Finally! A picture of my new haircut!  Taken in my sunny kitchen, on a day when I wore makeup!

For those times when you have more to say than will fit in a tweet, but not enough for a full blog post, Let There Be Quickies:

Selfie Sticks make me sad.  When I see a group of people using a selfie stick in public, I’m a little insulted, like, “You didn’t even THINK to ASK me to a take a group photo of you?  Don’t you trust me?”

The Photo Paradox:  When you’re doing something fun you want to remember, you’re too busy to remember to take photos.  But when you’re waiting for your boyfriend to come back from the bathroom at brunch, which is not a moment you wish to treasure forever, you take photos of your food, the restaurant, yourself…?

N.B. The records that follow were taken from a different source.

/-- The pooled period over segments, with the number of kept stamps (R181). -/
def regressPooled (pNom : Rat) (segments : List (List Rat)) : Option Rat × Nat :=
  let kss := segments.map (keptStamps pNom)
  let num := sumR (kss.map fun ks => (slopeParts ks).1)
  let den := sumR (kss.map fun ks => (slopeParts ks).2)
  (if den = 0 then none else some (quo num den), (kss.map fun ks => ks.length).sum)

/-- A stop enters the segment of the gate timebase that runs (R181): its 40-bit coarse count is taken as the next one after
that of the stop before. -/
def GateSeg.add (g : GateSeg) (stop : Nat × Nat) : GateSeg :=
  let c := stop.1 % 2 ^ 40 + (g.edges + 2 ^ 40 - 1 - stop.1 % 2 ^ 40) / 2 ^ 40 * 2 ^ 40
  { g with stamps := g.stamps ++ [stampTime g.r1 g.r2 (c, stop.2)], edges := c }

/-- A segment begins as TM is switched on; its input is yet to be calibrated (R169, R181). -/
def GateSeg.fresh : GateSeg := { stamps := [], edges := 0, r1 := 0, r2 := 0 }

/-- The stops of an input since its last calibration, converted with the readings then in force. They belong to the newest
segment that has been calibrated. -/
def gateStops (stops : List (Nat × Nat)) : List GateSeg → List GateSeg
  | [] => []
  | g :: gs => if g.r2 = 0 then g :: gateStops stops gs else stops.foldl GateSeg.add g :: gs

/-- A calibration of the input applies from here on to the segment that runs. -/
def gateCal (r : Nat × Nat) : List GateSeg → List GateSeg
  | [] => [{ GateSeg.fresh with r1 := r.1, r2 := r.2 }]
  | g :: gs => { g with r1 := r.1, r2 := r.2 } :: gs

/-- TM has been switched off: what comes after it is another segment. -/
def gateCut : List GateSeg → List GateSeg
  | [] => [GateSeg.fresh]
  | g :: gs => if g.r2 = 0 then g :: gs else GateSeg.fresh :: g :: gs

/-- The segments as stamps for the regression, oldest first. -/
def gateStamps (gs : List GateSeg) : List (List Rat) := gs.reverse.map fun g => g.stamps.map fun t => ((t : Int) : Rat)

/-- A new gate begins inside the segment that runs. -/
def gateNext (gs : List GateSeg) : List GateSeg := (gs.take 1).map fun g => { g with stamps := [] }

/-- The segments cut to their last n stamps. -/
def gateLast : Nat → List GateSeg → List GateSeg
  | _, [] => []
  | n, g :: gs =>
    { g with stamps := g.stamps.drop (g.stamps.length - n) } ::
      (if n ≤ g.stamps.length then [] else gateLast (n - g.stamps.length) gs)

/-- The nominal carrier period of a half-period h, TU: 65 536 × h/16 (Table 5.3). -/
def carrierTu (h : Nat) : Rat := 4096 * (h : Rat)

/-! ### The correlator (R183 to R187) -/

/-- The sample of a list at a place, 0 outside. -/
def sampleAt (xs : List Int) (i : Nat) : Int := xs.getD i 0

/-- The inner product of two sample lists. -/
def dot : List Int → List Int → Int
  | a :: as, b :: bs => a * b + dot as bs
  | _, _ => 0

/-- c(l) of R183. -/
def correl (w x : List Int) (l : Nat) : Int := dot w (x.drop l)

/-- The lags of a search from `first` to `last`, inside 0 to N - L (R184, R185). -/
def searchLags (n len : Nat) (first last : Int) : List Nat :=
  (List.range (n - len + 1)).filter fun l => decide (first ≤ (l : Int)) && decide ((l : Int) ≤ last) && decide (len ≤ n)
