-- ==== Sys2Proof/Machine/Jobs.lean ====
section
/-! DEFINITION. The jobs of a frame as the sequencer and the ledger see them while it runs (R66 to R70, R85 to R87): which
contexts a shot concerns, the correlator's queue, the placement of what is still to run, the admission of dynamic jobs, and
how a promise is broken. Times are in the ledger's unit unless they are named cycles. -/

namespace Sys2Proof.Machine

open Sys2Proof

/-! ### References (Table 6.3) -/

/-- The TDC is timed against a provisional reference (R194, R206, R214). -/
def Clocks.provisional (c : Clocks) : Bool := c.ref == 2 || c.trial

/-- K is qualified (R213). -/
def State.qualified (s : State) : Bool := decide (s.clk.qualAge ≤ s.on_ 0x0401 4)

/-- K where R194 applies it (Table 6.3). -/
def State.scaleK (s : State) : Option Int :=
  if s.clk.provisional && !s.clk.rtcOnLfrc && s.qualified then some s.clk.qualK else none

/-- Every direction of the frame fails FUSION (R214, R215). -/
def State.fusionBlocked (s : State) : Bool :=
  decide (0 < s.clk.fusionBlock) || (s.clk.provisional && (s.clk.rtcOnLfrc || !s.qualified))

/-! ### The contexts of a frame -/

/-- The plan row of a context. -/
def rowOfCtx (v : View) (n : Nat) : Option Nat := (rowsOfKind v 1).find? fun r => rowCtx (planRow v r) == n

/-- The context fires in the present frame (Table 2.2, R63). -/
def State.scheduled (s : State) (n : Nat) : Bool :=
  if s.mode = .taper then n == 0 && ctxDefined s.eff 0
  else s.measuring && match rowOfCtx s.eff n with
    | none => false
    | some r => rowRuns (planRow s.eff r) (framePhase s.eff s.frame.number)

/-- P: the contexts whose SHOT rows run in the frame (Table 2.4). -/
def State.shotContexts (s : State) : List Nat := (List.range 64).filter s.scheduled

/-- RSV_RETRY of a context's row; none in TAPER (R63). -/
def State.reservedRetries (s : State) (n : Nat) : Nat :=
  if s.mode = .taper then 0 else ((rowOfCtx s.eff n).map fun r => rowRsv (planRow s.eff r)).getD 0

/-- The group of a context. -/
def State.groupOf (s : State) (n : Nat) : Nat :=
  if s.mode = .taper then 0 else ((rowOfCtx s.eff n).map fun r => rowGroup (planRow s.eff r)).getD 0

/-- The rows of a group that run in the frame, as a shot for the ledger (R55, R67). -/
def State.shotOf (s : State) (g : Nat) : Shot :=
  if s.mode = .taper then
    { group := 0, kind := 0, members := [0], row := 0, len := costGroup s.eff [0], cor := costCor s.eff 0,
      chains := ctxChains s.eff 0 }
  else groupShot s.eff g 0
    ((rowsRunning s.eff 1 (framePhase s.eff s.frame.number)).filter fun r => rowGroup (planRow s.eff r) == g)

/-- The acquisition shot of one context (R66, R152). -/
def searchShot (v : View) (n : Nat) : Shot :=
  { group := 64 + n, kind := 4, members := [n], row := 0, len := costGroup v [n], cor := 16 * costCor v n, chains := ctxChains v n }

/-- A context waits for an acquisition search that can serve it. -/
def State.awaitsSearch (s : State) (n : Nat) : Bool :=
  ctxDefined s.eff n && (s.ac.ctxAt n).acqRequested && !(s.ac.ctxAt n).acqServed &&
    (if s.mode = .taper then n == 0 else (planContexts s.eff).contains n)

/-- The searches admitted beside the reserved slot. -/
def Frame.searchAdmitted (f : Frame) (n : Nat) : Bool := f.planned.any fun p => p.kind == 6 && p.group == 64 + n

/-- The context the reserved acquisition slot serves: the lowest-numbered that waits and has no search of its own (R152). -/
def State.nextAcq (s : State) : Option Nat :=
  (List.range 64).find? fun n => s.awaitsSearch n && !s.frame.searchAdmitted n
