-- ==== Sys2Proof/Machine/Calendar.lean ====
section
/-! DEFINITION. The calendar and the backup domain (Chapter 10): Gregorian fields, second edges, settings, rate
compensation, daylight saving, the alarm, tamper latches and the supply switch. -/

namespace Sys2Proof.Machine

open Sys2Proof

/-! ### Gregorian fields (R333 to R337) -/

/-- The last supported second (R337). -/
def calLast : Nat := 12622780799

/-- Days of the 400-year cycle. -/
def daysOfCycle : Nat := 146097

/-- Year, month and day of a day number; day 0 is 2000-01-01 (R336). -/
def civil (days : Nat) : Nat × Nat × Nat :=
  let z := days + 146037
  let era := z / daysOfCycle
  let doe := z % daysOfCycle
  let yoe := (doe - doe / 1460 + doe / 36524 - doe / 146096) / 365
  let doy := doe - (365 * yoe + yoe / 4 - yoe / 100)
  let mp := (5 * doy + 2) / 153
  let day := doy - (153 * mp + 2) / 5 + 1
  let month := if mp < 10 then mp + 3 else mp - 9
  (yoe + 1600 + 400 * era + flag (decide (month ≤ 2)), month, day)

/-- A leap year (R336). -/
def leapYear (y : Nat) : Bool := y % 4 == 0 && (y % 100 != 0 || y % 400 == 0)

/-- The length of a month (R336). -/
def monthLength (y m : Nat) : Nat :=
  if m = 2 then (if leapYear y then 29 else 28) else if m = 4 ∨ m = 6 ∨ m = 9 ∨ m = 11 then 30 else 31

/-- The day number of a date of 2000 or later (R336). -/
def dayNumber (y m d : Nat) : Nat :=
  let y1 := if m ≤ 2 then y - 1 else y
  let era := y1 / 400
  let yoe := y1 % 400
  let mp := (m + 9) % 12
  let doy := (153 * mp + 2) / 5 + d - 1
  era * daysOfCycle + yoe * 365 + yoe / 4 - yoe / 100 + doy - (4 * daysOfCycle + 146037)

/-- The weekday of a day number: 1 Monday to 7 Sunday; 2000-01-01 is a Saturday. -/
def weekday (days : Nat) : Nat := (days + 5) % 7 + 1

/-- A local time in fields. -/
structure Fields where
  year : Nat
  month : Nat
  day : Nat
  hour : Nat
  minute : Nat
  second : Nat
  wday : Nat
  deriving DecidableEq, Repr

/-- The fields of a time counted in seconds from 2000-01-01 00:00:00. -/
def Fields.of (t : Nat) : Fields :=
  let d := civil (t / 86400)
  let r := t % 86400
  { year := d.1, month := d.2.1, day := d.2.2, hour := r / 3600, minute := r / 60 % 60, second := r % 60,
    wday := weekday (t / 86400) }

/-- The seconds that fields count to. -/
def Fields.seconds (f : Fields) : Nat :=
  dayNumber f.year f.month f.day * 86400 + f.hour * 3600 + f.minute * 60 + f.second

/-- Local time in seconds (R334), frozen at the end of the range (R337). -/
def Cal.localTime (c : Cal) : Nat := if c.calend then calLast else c.seconds + 3600 * flag c.dst

/-- The local fields. -/
def Cal.fields (c : Cal) : Fields := Fields.of c.localTime

/-- A DATETIME word from fields (Table 10.1). -/
def datetimeWord (f : Fields) (dst uncertain calend : Bool) (tick : Nat) : Nat :=
  (f.year - 2000) % 512 * 2 ^ 55 + f.month % 16 * 2 ^ 51 + f.day % 32 * 2 ^ 46 + f.hour % 32 * 2 ^ 41 +
    f.minute % 64 * 2 ^ 35 + f.second % 64 * 2 ^ 29 + f.wday % 8 * 2 ^ 26 + flagAt dst 25 + flagAt uncertain 24 +
    flagAt calend 23 + tick % 32768

/-- CAL_NOW. -/
def Cal.now (c : Cal) : Nat :=
  datetimeWord c.fields c.dst c.uncertain c.calend c.prescaler

/-- The fields a DATETIME word carries. -/
def fieldsOfWord (w : Nat) : Fields :=
  { year := 2000 + field w 63 55, month := field w 54 51, day := field w 50 46, hour := field w 45 41,
    minute := field w 40 35, second := field w 34 29, wday := field w 28 26 }
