/-- The FLOW_RESULT of a frame (Table 8.9). -/
def flowRecord (v : View) (frame qual : Nat) (o : FlowOut) : Record :=
  let q := unsigned 64 o.q
  { type := 0x02, gen := 0, cls := 0, src := 0x48, qual := qual, frame := frame % 65536,
    payload :=
      [low 32 q, q / 2 ^ 32, unsigned 32 (fitS 32 (roundAway (1000000 * o.vMean))),
       fitU 32 (roundAway (1000000 * o.cMed)), o.mask,
       o.method % 16 * 2 ^ 28 + o.set % 16 * 2 ^ 24 + o.medium % 256 * 65536 + o.candidate % 256 * 256 +
         flagAt o.creep 7 + flagAt o.reverse 6 + flagAt (o.tStand != 0) 5 + flagAt (o.pStand != 0) 4 +
         flagAt o.concHeld 3 + flagAt o.mismatch 2 + flagAt o.ready 1,
       toF32 o.re, toF32 o.kRe, natAt o.diag 0 * 65536 + natAt o.diag 1, natAt o.diag 2 * 65536 + natAt o.diag 3,
       (if medKind v o.medium = 2 then hundredths o.conc else 0) % 65536 * 65536 +
         (if medKind v o.medium = 4 then hundredths o.h2 else 0) % 65536,
       fitU 32 (roundAway o.cv), unsigned 32 o.theta, o.press % 2 ^ 32] }

/-- The flow engine as the frame closes: good frames enter the ring, and the result becomes the last one; a
frame under method 5 computed no diagnostics (R271). -/
def Flow.closeFrame (o : FlowOut) (f : Flow) : Flow :=
  { f with ring := if o.good then (o.speeds :: f.ring).take 64 else f.ring
           ringHead := if o.good then (f.ringHead + 1) % 64 else f.ringHead
           stale := f.stale || o.method == 5, out := none, last := some o }

/-- Under MEDIUM_MODE 1 the active medium is FIXED_ENTRY (R279, R280). -/
def Flow.fixMedium (v : View) (f : Flow) : Flow × List Raised :=
  let fixed := v (key 0x0C0B 2)
  if v (key 0x0C0B 1) = 1 ∧ f.active ≠ fixed then (f.activate v fixed, [mediumEvent fixed f.active false f.cMed])
  else (f, [])

/-- FLOW_CONFIG accepted (R261, R268, R271, R279, R280): the commanded entry into MEASURE or VERIFY from CONFIG. -/
def Flow.accept (v : View) (f : Flow) : Flow × List Raised :=
  let f1 := { f with held := 0, holdCount := 0, creep := v (key 0x0C12 3) != 0, creepRun := 0, lastMag := 0,
                     turb := List.replicate 32 [], candRun := 0, mismatch := false, last := none, out := none, fault := 0 }
  f1.fixMedium v

end Sys2Proof.Machine
end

Freshman, Sophmore, Junior Year:  Dress code is SHOULDERS COMPLETELY COVERED!  Spaghetti straps forbidden!  Off-the-shoulder shirts merit detention!

Senior Year: 
Time for yearbook photos!  Take your tops off and put on this black sheet that looks like you’re naked from the shoulders up!  Shoulders MUST BE BARED or you won’t get your photo in the yearbook! 

Teenage dolls come with fun accessories like cell phones, backpacks, and hairbrushes.  30-something dolls probably come with depressing accessories like prescription psoriasis cream, melatonin supplements for sleep, TUMs and insoles.